Specialist Source "Ingest the IMF blog RSS feed and summarize the main topics discussed." Agent uses RSS tool with the specified URL, then vector searches the newly ingested titles. The agent successfully called rss_import and then, upon a follow-up query, provided a coherent summary of themes like sovereign debt and climate finance, citing the blog post titles.
These qualitative results indicate that the agent can correctly map user intent to the appropriate tool, successfully execute the multi-step RAG workflow, and produce high-quality, cited answers.
The proposed system demonstrates a viable architecture for dynamic, real-time RAG. However, several limitations present avenues for future research:
Retrieval Depth: The current implementation ingests only titles and short descriptions. Future work should involve implementing a secondary full-text scraping and chunking mechanism for ingested URLs to provide deeper context.
Retrieval Strategy: The current retrieval relies solely on semantic similarity. A hybrid search approach, combining semantic (vector) search with keyword-based sparse retrieval (e.g., BM25), could improve relevance for queries containing specific proper nouns or technical terms.
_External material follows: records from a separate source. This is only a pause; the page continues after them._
theorem convert_float_to_int (hx : NumType.integral x = false) (hy : NumType.integral y = true) :
    let v := sourceVal x c.ftz neg abs raw
    let out := convert y x c sat neg abs raw
    let u := NumType.width y
    (v.isNan = true → out = (0, FpFlags.nv)) ∧
    (v.isInf = true → out = ((if v.isNeg then lowEnd y % 2 ^ u else highEnd y).toNat, FpFlags.nv)) ∧
    (Exact v → ∀ k : ℤ, IntRounded c.rnd (realOf v) k →
      (k < lowEnd y → out = ((lowEnd y % 2 ^ u).toNat, FpFlags.nv)) ∧
      (highEnd y < k → out = ((highEnd y).toNat, FpFlags.nv)) ∧
      (lowEnd y ≤ k → k ≤ highEnd y → out.1 = (k % 2 ^ u).toNat ∧ out.2 = if realOf v = k then 0 else FpFlags.nx)) := by
  intro v out u
  have hout : out = (wrap u (roundInt c.rnd (lowEnd y) (highEnd y) v).1,
    (roundInt c.rnd (lowEnd y) (highEnd y) v).2) := convert_float_int hx hy
  have hhigh : wrap u (highEnd y) = (highEnd y).toNat := wrap_intHigh (NumType.signedInt y) (NumType.width_bounds y).1
  rw [hout]
  refine ⟨fun h => ?nan, fun h => ?infinite, fun hv k hk => ?finite⟩
  case nan =>
    cases hv : v with
    | nan q => simp [roundInt, wrap]
    | inf b => simp [hv, Val.isNan] at h
    | fin b m e more => simp [hv, Val.isNan] at h
  case infinite =>
    cases hv : v with
    | nan q => simp [hv, Val.isInf] at h
    | inf b => cases b <;> simp [roundInt, Val.isNeg, hhigh, wrap_eq]
    | fin b m e more => simp [hv, Val.isInf] at h
  case finite =>
    obtain ⟨hlo, hle, hhi⟩ := ends_bounds y
    rw [roundInt_spec hlo hle hhi hv hk]
    refine ⟨fun h => ?_, fun h => ?_, fun h h' => ?_⟩
    · rw [if_pos h, wrap_eq]
    · rw [if_neg (hle.trans_lt h).not_gt, if_pos h, hhigh]
    · rw [if_neg h.not_gt, if_neg h'.not_gt, wrap_eq]
      exact ⟨rfl, rfl⟩

theorem round_nan (t : Fmt) (h : t ≠ .f4) (r : Rnd) (sat ftz q : Bool) : t.round r sat ftz (.nan q) = (t.nan, 0) := by
  simp [Fmt.round, h]

theorem round_inf {t : Fmt} (ht : t ∈ vectorFmts) (r : Rnd) (sat ftz neg : Bool) :
    t.round r sat ftz (.inf neg) = (t.infinity neg, 0) := by
  rcases mem_vectorFmts.1 ht with rfl | rfl | rfl | rfl <;> rfl

theorem convert_float_to_vector (hx : NumType.integral x = false) (hy : NumType.vector y) (hc : c.ftz = false) :
    let v := sourceVal x c.ftz neg abs raw
    let out := convert y x c sat neg abs raw
    (v.isNan = true → out = ((NumType.fmt y).nan, if v.isSignalling then FpFlags.nv else 0)) ∧
    (v.isInf = true → out = ((NumType.fmt y).infinity v.isNeg, 0)) ∧
    (Exact v → realOf v ≠ 0 → RoundsTo (NumType.fmt y) c.rnd (realOf v) out) := by
  intro v out
  obtain ⟨hmem, hint⟩ := NumType.fmt_mem hy
  have hout : out = if (y == x && v.isInf) = true then ((NumType.fmt x).infinity v.isNeg, 0)
      else (((NumType.fmt y).round c.rnd sat false v).1, ((NumType.fmt y).round c.rnd sat false v).2 ||| signals [v]) := by
    rw [← hc]
    exact convert_float_float hx hint
  rw [hout]
  refine ⟨fun h => ?nan, fun h => ?infinite, fun hv h0 => ?finite⟩
  case nan =>
    cases hv : v with
    | nan q =>
      simp only [Val.isInf, Bool.and_false, Bool.false_eq_true, if_false, round_nan _ (ne_f4_of_vector hmem), flags_zero_or]
      cases q <;> rfl
    | inf b => simp [hv, Val.isNan] at h
    | fin b m e more => simp [hv, Val.isNan] at h
  case infinite =>
    cases hv : v with
    | nan q => simp [hv, Val.isInf] at h
    | inf b =>
      have hs : signals [.inf b] = 0 := rfl
      simp only [Val.isInf, Val.isNeg, Bool.and_true, beq_iff_eq, round_inf hmem, hs, flags_or_zero]
      split_ifs with hyx
      · rw [hyx]
      · rfl
    | fin b m e more => simp [hv, Val.isInf] at h
  case finite =>
    have hs : signals [v] = 0 := signals_of_exact (by simpa using hv)
    rw [isInf_of_exact hv, Bool.and_false, if_neg Bool.false_ne_true, hs, flags_or_zero]
    exact round_exact hmem c.rnd sat hv h0
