-- ==== Sys2Proof/Machine/Arith.lean ====
section
/-!
DEFINITION. Exact whole-number arithmetic with the roundings of the spec (Conventions, "Rounding";
R14, R72, R93, R162), clamping (Conventions, "Parameter classes") and saturation.
-/

namespace Sys2Proof.Machine

/-- `a / b` to the nearest whole number, ties away from zero (Conventions, "Rounding"), for `0 < b`. -/
def roundDiv (a b : Int) : Int :=
  if 0 ≤ a then (2 * a + b) / (2 * b) else -((2 * -a + b) / (2 * b))

/-- `a / b` to the nearest whole number, ties up (R162), for `0 < b`. -/
def roundTiesUp (a b : Int) : Int := (2 * a + b) / (2 * b)

/-- The multiple of `m` nearest to `a`, ties away from zero (R72). -/
def roundTo (a m : Int) : Int := roundDiv a m * m

/-- `a` raised to the next multiple of `m` when it is not one already (R93). -/
def raiseTo (a m : Int) : Int := (a + m - 1) / m * m

/-- The nearest limit of a quantity out of range (Conventions, "Parameter classes"). -/
def clamp (lo hi v : Nat) : Nat := if v < lo then lo else if hi < v then hi else v

/-- A count that stops at its upper limit (Conventions, "Units and ranges"). -/
def satInc (limit n : Nat) : Nat := if limit ≤ n then limit else n + 1

end Sys2Proof.Machine
end

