-- ==== Sys2Proof/Machine/Ops.lean ====
section
/-!
DEFINITION. The shared operations over the state: one setter per block, the clock's reading, the
legal parameters in force, and the metrology log (R168).
-/

namespace Sys2Proof.Machine

namespace State

/-! ### One setter per block -/

def setFront (s : State) (d : DeckId) (f : FrontEnd → FrontEnd) : State :=
  { s with front := upd s.front d f }

def setDeck (s : State) (d : DeckId) (f : Deck → Deck) : State :=
  { s with decks := upd s.decks d f }

def setAxle (s : State) (f : AxleUnit → AxleUnit) : State := { s with axle := f s.axle }

def setPair (s : State) (j : Boundary) (f : Pair → Pair) : State :=
  s.setAxle fun a => { a with pairs := upd a.pairs j f }

def setMap (s : State) (f : AxleMap → AxleMap) : State :=
  s.setAxle fun a => { a with map := f a.map }

def setOrder (s : State) (f : OrderUnit → OrderUnit) : State := { s with order := f s.order }

def setCheck (s : State) (f : AxleCheck → AxleCheck) : State := { s with check := f s.check }

def setVisit (s : State) (f : VisitUnit → VisitUnit) : State := { s with visit := f s.visit }

def setTicket (s : State) (f : TicketUnit → TicketUnit) : State := { s with ticket := f s.ticket }

def setWatch (s : State) (f : WatchUnit → WatchUnit) : State := { s with watch := f s.watch }

def setMetro (s : State) (f : Metrology → Metrology) : State := { s with metro := f s.metro }

def setMetroDeck (s : State) (d : DeckId) (f : MetroDeck → MetroDeck) : State :=
  s.setMetro fun m => { m with decks := upd m.decks d f }

def setPort (s : State) (p : Port) (f : PortState → PortState) : State :=
  { s with ports := upd s.ports (portNumber p) f }

def setClock (s : State) (f : Clock → Clock) : State := { s with clock := f s.clock }

/-! ### Readings -/

/-- The clock's reading, which stamps every record (section 11.5). -/
def now (s : State) : Stamp := ⟨s.clock.day, s.clock.sec⟩

/-- The legal parameters in force (R149). -/
def legal (s : State) : LegalParams := s.metro.legal

def portState (s : State) (p : Port) : PortState := s.ports[portNumber p]

/-- The decks in use, in deck order. -/
def inUse (s : State) : List DeckId := decksInUse s.legal

def deckMode (s : State) (d : DeckId) : DeckMode := s.decks[d].mode

def deckStatus (s : State) (d : DeckId) : VStatus := s.metro.decks[d].status

/-- An audit session is open (R157). -/
def sessionOpen (s : State) : Bool :=
  match s.metro.session with
  | some r => r.isOpen
  | none => false

/-- The session operation in flight (R159). -/
def operation (s : State) : Option Operation :=
  match s.metro.session with
  | some r => if r.isOpen then r.op else none
  | none => none

/-- The test capture in flight on a deck, if any (R159). -/
def testCaptureOn (s : State) (d : DeckId) : Bool :=
  match s.operation with
  | some o => o.deck = d ∧ o.capture.isSome
  | none => false

/-- A test capture is in flight. -/
def testCapture (s : State) : Bool :=
  match s.operation with
  | some o => o.capture.isSome
  | none => false

/-- An order capture is in flight (R69). -/
def orderCapture (s : State) : Bool := s.order.engine.isSome

end State

/-! ### The clock (R188) -/

/-- The seconds stand at the day's last (R188). -/
def atDayEnd (c : Clock) : Bool := 86399 ≤ c.sec

/-! ### The metrology log (R168) -/

/-- The log's capacity. -/
def logCapacity : Nat := 256

/-- The value of the next sequence number at which the log takes no more entries (R168). -/
def seqLimit : Nat := 4294967295

/-- Entries reserved by the operation in flight (R159). -/
def reservedEntries (m : Metrology) : Nat :=
  match m.session with
  | some r => if r.isOpen then (r.op.map (·.reserved)).getD 0 else 0
  | none => 0

/-- Free entries (R168): 256 less the entries held and reserved, and none once the sequence numbers
have run out. -/
def freeEntries (m : Metrology) : Nat :=
  if m.nextSeq < seqLimit then logCapacity - m.log.length - reservedEntries m else 0

/-- The room for new entries: free entries, and sequence numbers that no operation in flight has
reserved (R159: reserved entries are not free to any other entry). An entry takes a place and a number, so
a request that needs more than the room is LOG_FULL, and no change is made without its entry (R150).
Model's choice (notes/assumptions/2.md): READ_LOG's free entries are R168's count, and near the end of the
sequence numbers the room can be less. -/
def logRoom (m : Metrology) : Nat :=
  min (freeEntries m) (seqLimit - m.nextSeq - reservedEntries m)

/-- Append one entry, which takes the next sequence number (R168). -/
def appendEntry (m : Metrology) (t : Stamp) (k : LogKind) (d : Option DeckId) : Metrology :=
  { m with
    log := m.log ++ [{ seq := m.nextSeq, time := t, kind := k, cal := m.cal, deck := d }]
    nextSeq := m.nextSeq + 1 }

/-- A protective entry: appended when there is room, otherwise counted as lost (R168). -/
def protectiveEntry (m : Metrology) (t : Stamp) (k : LogKind) (d : Option DeckId) : Metrology :=
  if 0 < logRoom m then appendEntry m t k d else { m with lost := satInc 65535 m.lost }

/-- A deliberate entry: its request has found room for it (R168), or the operation it ends has reserved
it (R159). -/
def deliberateEntry (m : Metrology) (t : Stamp) (k : LogKind) (d : Option DeckId) : Metrology :=
  protectiveEntry m t k d

namespace State

def logProtective (s : State) (k : LogKind) (d : Option DeckId := none) : State :=
  s.setMetro fun m => protectiveEntry m s.now k d

def logDeliberate (s : State) (k : LogKind) (d : Option DeckId := none) : State :=
  s.setMetro fun m => deliberateEntry m s.now k d

end State

end Sys2Proof.Machine
end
Temporal Weighting: The date filter is a simple cutoff. A more sophisticated retrieval algorithm could incorporate a decay function, up-weighting more recent documents during the similarity scoring process itself.
Quantitative Benchmarking: A rigorous evaluation framework using established Q&A datasets (e.g., a time-sensitive version of HotpotQA or a custom-built dataset) is required to quantitatively measure precision, recall, and faithfulness against baseline models.
We have presented a modular, tool-using RAG agent capable of performing real-time analysis on economic and policy-related topics. By dynamically ingesting information from heterogeneous data streams into a local vector store, the agent overcomes the static knowledge limitations of its underlying LLM. This architecture provides a flexible and powerful blueprint for developing specialized, intelligent information systems that can reason about a constantly evolving world. The successful qualitative evaluation underscores the potential of this agent-driven RAG approach for complex, real-world applications.
References
[1] Vaswani, A., et al. (2017). "Attention Is All You Need". Advances in Neural Information Processing Systems 30 (NIPS 2017).
[2] Lewis, P., et al. (2020). "Retrieval-Augmented Generation for Knowledge-Intensive NLP Tasks". Advances in Neural Information Processing Systems 33 (NeurIPS 2020).
[3] Gemini Team, Google. (2024). "Gemini 1.5: Unlocking multimodal understanding across millions of tokens of context". Google AI Blog.